Trump’s Sunday night critique targeted the Supreme Court’s tariff ruling and Boasberg’s rejection of Justice Department subpoenas against Fed chairman Jerome Powell. The president called the Barack Obama-appointed Boasberg “wacky, nasty, crooked and totally out of control” and claimed he displayed “open, flagrant, and extreme partisan bias and contempt against Republicans and the Trump administration.”

Trump blamed his tariff loss on partisan bias on the Supreme Court, stating that “Democrats on the court always ‘stick together.’” And he claimed Roberts and Justices Neil Gorsuch and Amy Coney Barrett, both Trump appointees, had openly disrespected the president who nominated them “to prove how ‘honest,’ ‘independent,’ and ‘legitimate’ they are.”

Last March, Roberts issued a rare rebuke of Trump’s call for Boasberg’s impeachment.

Without directly responding to Trump’s claims on Tuesday, Roberts said there was a problem with criticisms of court rulings moving from legal analysis to personalities. Acknowledging that some commentary was healthy, he said misconceptions about the justices’ political bias were not.

“The notion that we carry forward the views of the people that appointed us is absurd,” Roberts said. “President George W. Bush appointed me 20 years ago. The idea that I’m carrying out his agenda somehow is absurd … History is full of examples of presidents appointing people and being really surprised how they turned out, going both ways.”

Roberts said the idea that he or any of the other justices were carrying out presidential agendas was “fallacious.”

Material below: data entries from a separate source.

/-- One transition of the state of a die's engine (R251). -/
def State.balloonStep (s : State) (d : Nat) : State :=
  let x := s.die d
  let low := x.freeCount < x.low
  let full := x.high ≤ x.freeCount
  let w := !x.waiters.isEmpty
  let enter (n : Nat) : State := s.setDie d { x with balloon := n }
  match x.balloon with
  | 0 =>
    if low ∨ w then enter 1
    else if x.cmpctl.getLsbD 10 ∧ x.high < x.freeCount ∧ (s.recallable d).isSome then enter 4
    else s
  | 1 => if full ∧ !w then enter 0 else if x.balloonList.isEmpty then enter (if x.hard then 3 else 2) else s
  | 2 => if full ∧ !w then enter 0 else if x.evictions.isEmpty ∧ (x.coldest.isNone ∨ x.target.isNone) then enter 3 else s
  | 3 => if !low ∧ !w then enter 0 else s
  | _ => if w ∨ low then enter 1 else if (s.recallable d).isNone then enter 0 else s

/-- The engine's state once no transition is due. -/
def State.settleDie (s : State) (d : Nat) : State := ((s.balloonStep d).balloonStep d).balloonStep d

/-! ## Extents (R383 to R386) -/

/-- Bytes of one unit of an extent. -/
def Extent.unit (e : Extent) : Nat := if e.fine then 4096 else 65536
/-- Whether an extent covers a virtual address without its top byte. -/
def Extent.covers (e : Extent) (va : Nat) : Bool := decide (e.vbase ≤ va) && decide (va < e.vbase + e.units * e.unit)

/-- The extent that covers an address. -/
def findExtent (xt : List Extent) (va : Nat) : Option Extent := xt.find? fun e => e.covers va

/-- A piece of an access within one page: its address, length, extent and location. -/
structure Part where
  va : Nat
  n : Nat
  ext : Option Extent
  loc : Loc
deriving DecidableEq, Repr

/-- CZ of the mapping of a part. -/
def Part.compressible (p : Part) : Bool := p.ext.any (·.cz)

/-- The parts of an access of `n` bytes, cut at 4 KiB boundaries. -/
def State.parts (s : State) (xt : List Extent) : Nat → Nat → Nat → List Part
  | 0, _, _ => []
  | fuel + 1, va, n =>
    if n = 0 then []
    else
      let k := min n (4096 - va % 4096)
      let e := findExtent xt va
      let l := match e with
        | some e => s.locate e.hm (e.pbase + (va - e.vbase))
        | none => .nothing
      ⟨va, k, e, l⟩ :: s.parts xt fuel (va + k) (n - k)

/-- The first part that fails a check gives the cause. -/
def firstFailing (l : List Part) (bad : Part → Option Nat) : Option Nat := l.findSome? bad

/-- Whether every granule a part touches carries the pointer tag (R257). -/
def State.tagOk (s : State) (ptag : Nat) (p : Part) : Bool :=
  match p.loc with
  | .home d off =>
    (List.range ((off % 32 + p.n + 31) / 32)).all fun i =>
      (((s.die d).page (off / 4096)).tag (off % 4096 / 32 + i)).toNat = ptag
  | .other a => !p.loc.isHome || (List.range ((a % 32 + p.n + 31) / 32)).all fun i => mread s.otherTags (a / 32 + i) 1 % 16 = ptag
  | _ => true

/-- The checks of R285 on a global access, in order: the cause of the first failure, or the parts. -/
def State.checkGlobal (s : State) (xt : List Extent) (priv write tagged : Bool) (a n : Nat) : Nat ⊕ List Part :=
  if a / 2 ^ 56 % 16 ≠ 0 then .inl 0x12
  else
    let l := s.parts xt 64 (a % 2 ^ 56) n
    match firstFailing l fun p => if p.ext.isNone then some 0x11 else none with
    | some c => .inl c
    | none =>
      match firstFailing l fun p => p.ext.bind fun e =>
          if e.p ∧ ((write ∧ !e.w) ∨ (!priv ∧ !e.u)) then some 0x12 else none with
      | some c => .inl c
      | none =>
        match firstFailing l fun p => p.ext.bind fun e => if !e.p then some 0x30 else if e.rvk then some 0x31 else none with
        | some c => .inl c
        | none =>
          match firstFailing l fun p => match p.loc with
            | .home d off => if write ∧ ((s.die d).page (off / 4096)).state = 3 then some 0x12 else none
            | _ => none with
          | some c => .inl c
          | none =>
            if tagged ∧ l.any fun p => p.ext.any (·.tg) ∧ !s.tagOk (a / 2 ^ 60 % 16) p then .inl 0x13
            else .inr l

The idea that this court has overruled a lot of cases, Roberts said, was overblown. He cited statistics from the Warren, Burger and Rehnquist Courts, stating that they all overturned more precedents than the current court.

“You hear about the cases that people don’t like for one reason or another that are very controversial — and they certainly have the right and frankly, it is quite welcome, if they want to let us know where they disagree — but it’s important to keep the facts before you,” Roberts said.

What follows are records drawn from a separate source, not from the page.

-- ==== Sys2Proof/Machine/HostRings.lean ====
section
/-! DEFINITION. Host queues, their completions and the command journal (R459, R463 to R470, spec/24 and spec/25). -/

namespace Sys2Proof.Machine

/-- Host queue `q`. -/
def State.hostQueue (s : State) (q : Nat) : HostQueue := tget {} q s.hostQueues
/-- The state with a host queue replaced. -/
def State.setHostQueue (s : State) (q : Nat) (x : HostQueue) : State := { s with hostQueues := tset q x s.hostQueues }

/-! ## Completions (R469) -/

/-- The completion ring is full. -/
def HostQueue.cplFull (x : HostQueue) : Bool := decide (2 ^ x.clog ≤ x.written - x.taken)

/-- A journal entry as the 64 bytes of each of its copies (R459). -/
def JournalEntry.image (e : JournalEntry) : List Byte :=
  let l := natBytes 8 e.seq ++ natBytes 2 e.queue ++ natBytes 1 e.state ++ natBytes 1 0 ++ natBytes 4 e.status ++ natBytes 8 e.ring
    ++ natBytes 32 e.body
  l ++ natBytes 8 (Config.crc64 l).toNat

/-- A change of journal entries, made in both copies (R459). -/
def State.updateJournal (s : State) (f : JournalEntry → JournalEntry) : State :=
  { s with journal := s.journal.map f, mirror := s.mirror.map f }

/-- The journal entry of a command becomes COMPLETED (R459). -/
def State.markCompleted (s : State) (q seq status : Nat) : State :=
  s.updateJournal fun e => if e.queue = q ∧ e.seq = seq then { e with state := 3, status, intact := true } else e

/-- A completion entry written to the ring, followed by its MSI-X message; its command is COMPLETED in this clk (R459, R469). -/
def State.writeCompletion (s : State) (q : Nat) (h : HeldCompletion) : State :=
  let x := s.hostQueue q
  let entry := h.cid + 2 ^ 64 * h.seq + 2 ^ 128 * h.status + 2 ^ 160 * h.info + 2 ^ 248 * x.cphase.toNat
  let next := (x.ctail + 1) % 2 ^ x.clog
  let s := { s with hostMem := mwrite s.hostMem (x.cpl + 32 * x.ctail) 32 entry, sent := s.sent ++ [Flit.msix x.vec] }
  let s := s.setHostQueue q { x with ctail := next, cphase := if next = 0 then !x.cphase else x.cphase, written := x.written + 1 }
  match h.source with
  | some o => s.markCompleted o h.seq h.status
  | none => s

/-- A completion: written at once, or held while the ring is full. -/
def State.postCompletion (s : State) (q : Nat) (h : HeldCompletion) : State :=
  let x := s.hostQueue q
  if x.cplFull ∨ !x.heldCpl.isEmpty then s.setHostQueue q { x with heldCpl := x.heldCpl ++ [h] } else s.writeCompletion q h

/-- All ones: the CID of an admin event. -/
def adminCid : Nat := 2 ^ 64 - 1

/-- Held completions written while there is room. -/
def State.flushHeld (s : State) (q : Nat) : Nat → State
  | 0 => s
  | fuel + 1 =>
    let x := s.hostQueue q
    match x.heldCpl with
    | [] => s
    | h :: r => if x.cplFull then s else ((s.setHostQueue q { x with heldCpl := r }).writeCompletion q h).flushHeld q fuel

/-- The journal entry of a command that has no completion yet. -/
def State.openEntry (s : State) (q seq : Nat) : Option JournalEntry :=
  s.journal.find? fun e => e.queue = q ∧ e.seq = seq ∧ e.state ≠ 3

/-- The one completion of a command is held. -/
def State.answered (s : State) (q seq : Nat) : Bool :=
  s.hostQueues.any fun e => e.2.heldCpl.any fun h => h.source = some q && h.seq = seq

/-- Bytes `lo` to `lo + n - 1` of a command. -/
def JournalEntry.arg (e : JournalEntry) (lo n : Nat) : Nat := fieldAt e.body lo n

/-- A command completes with a status (R469, R470). -/
def State.complete (s : State) (q seq status info : Nat) : State :=
  match s.openEntry q seq with
  | none => s
  | some e => if s.answered q seq then s else s.postCompletion q ⟨e.arg 8 8, seq, status, info, some q⟩

/-- An admin event on queue 0, named by the rule that has the device send it (log 22). -/
def State.adminEvent (s : State) (rule : Nat) (fields : List Nat) : State :=
  let (seq, kind, info) := Config.adminEvent rule fields
  s.postCompletion 0 ⟨adminCid, seq.toNat, kind.toNat, info.toNat, none⟩

/-- An admin event whose STATUS is a status of R470. -/
def State.adminStatus (s : State) (rule status : Nat) : State :=
  let (seq, _, info) := Config.adminEvent rule [status]
  s.postCompletion 0 ⟨adminCid, seq.toNat, status, info.toNat, none⟩

/-! ## Commands -/

/-- A command becomes DISPATCHED, in both copies (R459). -/
def State.markDispatched (s : State) (q seq : Nat) : State :=
  s.updateJournal fun e => if e.queue = q ∧ e.seq = seq ∧ e.state = 1 then { e with state := 2 } else e

/-- A command that is still to be dispatched: ACCEPTED, and not refused with a completion that is held (R467). -/
def State.undispatched (s : State) (e : JournalEntry) : Bool := e.state = 1 && !s.answered e.queue e.seq

/-- The ACCEPTED command of a queue with this opcode that is dispatched next: commands of one queue are dispatched in acceptance
order (R461). -/
def State.commandNext (s : State) (op q seq : Nat) : Option JournalEntry :=
  match s.journal.find? fun e => e.queue = q && s.undispatched e with
  | some e => if e.seq = seq ∧ e.arg 0 1 = op then some e else none
  | none => none

/-- The page of host memory in which a page of a PASID's address space stands (R466; log 71). -/
def State.hostPage (s : State) (pasid page : Nat) : Nat :=
  match s.hostMaps.find? fun m => m.1 = (pasid, page) with
  | some m => m.2
  | none => page

/-- Bytes at a host address of a PASID's address space, page by page. -/
def State.hostBytes (s : State) (pasid : Nat) : Nat → Nat → Nat → List Byte
  | 0, _, _ => []
  | fuel + 1, a, n =>
    if n = 0 then []
    else
      let k := min n (4096 - a % 4096)
      mbytes s.hostMem (4096 * s.hostPage pasid (a / 4096) + a % 4096) k ++ s.hostBytes pasid fuel (a + k) (n - k)

/-- The extended body of a command, read at its host address under its queue's PASID (R466). -/
def State.extended (s : State) (e : JournalEntry) : List Byte :=
  s.hostBytes (s.hostQueue e.queue).pasid (e.arg 4 4 / 4096 + 2) (e.arg 16 8) (e.arg 4 4)

/-- A command's arguments beyond those its opcode uses are zero (R466 to R468). -/
def JournalEntry.wellFormed (e : JournalEntry) : Bool :=
  let zero (lo n : Nat) : Bool := e.arg lo n = 0
  let op := e.arg 0 1
  zero 1 3 && decide (e.arg 4 4 ≤ 65536) &&
    (match op with
    | 0x01 => zero 30 2 && zero 40 24 && decide (e.arg 26 1 ≤ 12) && decide (e.arg 27 1 ≤ 64)
        && e.arg 4 4 = 8 * e.arg 26 1 + 16 * e.arg 27 1
    | 0x02 => zero 26 6 && zero 40 24 && decide (e.arg 24 1 < 32) && decide (e.arg 25 1 < 16) && e.arg 32 8 % 65536 = 0
    | 0x03 => zero 25 39 && decide (e.arg 24 1 < 32)
    | 0x04 => zero 26 38 && decide (e.arg 24 1 < 32) && decide (e.arg 25 1 < 4)
    | 0x06 => zero 24 40
    | 0x08 => zero 32 32
    | 0x0A => zero 28 36 && decide (e.arg 24 4 < 2 ^ 20)
    | 0x05 | 0x07 | 0x09 | 0x0B | 0x0C | 0x0D | 0x0E => !Config.reservedArgs op e.body
    | _ => false)

/-- The queue accepts the opcode (R467). -/
def JournalEntry.queueOk (e : JournalEntry) : Bool :=
  e.queue = 0 || e.arg 0 1 = 0x01 || e.arg 0 1 = 0x04 || e.arg 0 1 = 0x08

end Sys2Proof.Machine
end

Roberts also pushed back on claims of the court lacking diversity, noting that the justices were appointed by five different presidents.

“In some places you look at us and we’re not very diverse, but I think we’re from three different law schools, that’s a diverse perspective,” Roberts said.

Despite his qualms, when asked whether the sun was rising or setting on the republic, Roberts picked the former.

“From my perspective, it is rising because of the commitment I see, not only on the court, but on in the trial judges, where the rubber really does hit the road and the faith of so many people in our institutions, which of course, are certainly subject to criticism, but I think they emerge from a lot of the criticism stronger,” Roberts said. “The separation of powers, which the framers, in a stroke of brilliance, realized was important to keep power under control by having gift branches separate each other. There are always difficulties. They’re going to change. That document has proven durable over almost two centuries, and I think it’s going to continue for many more.”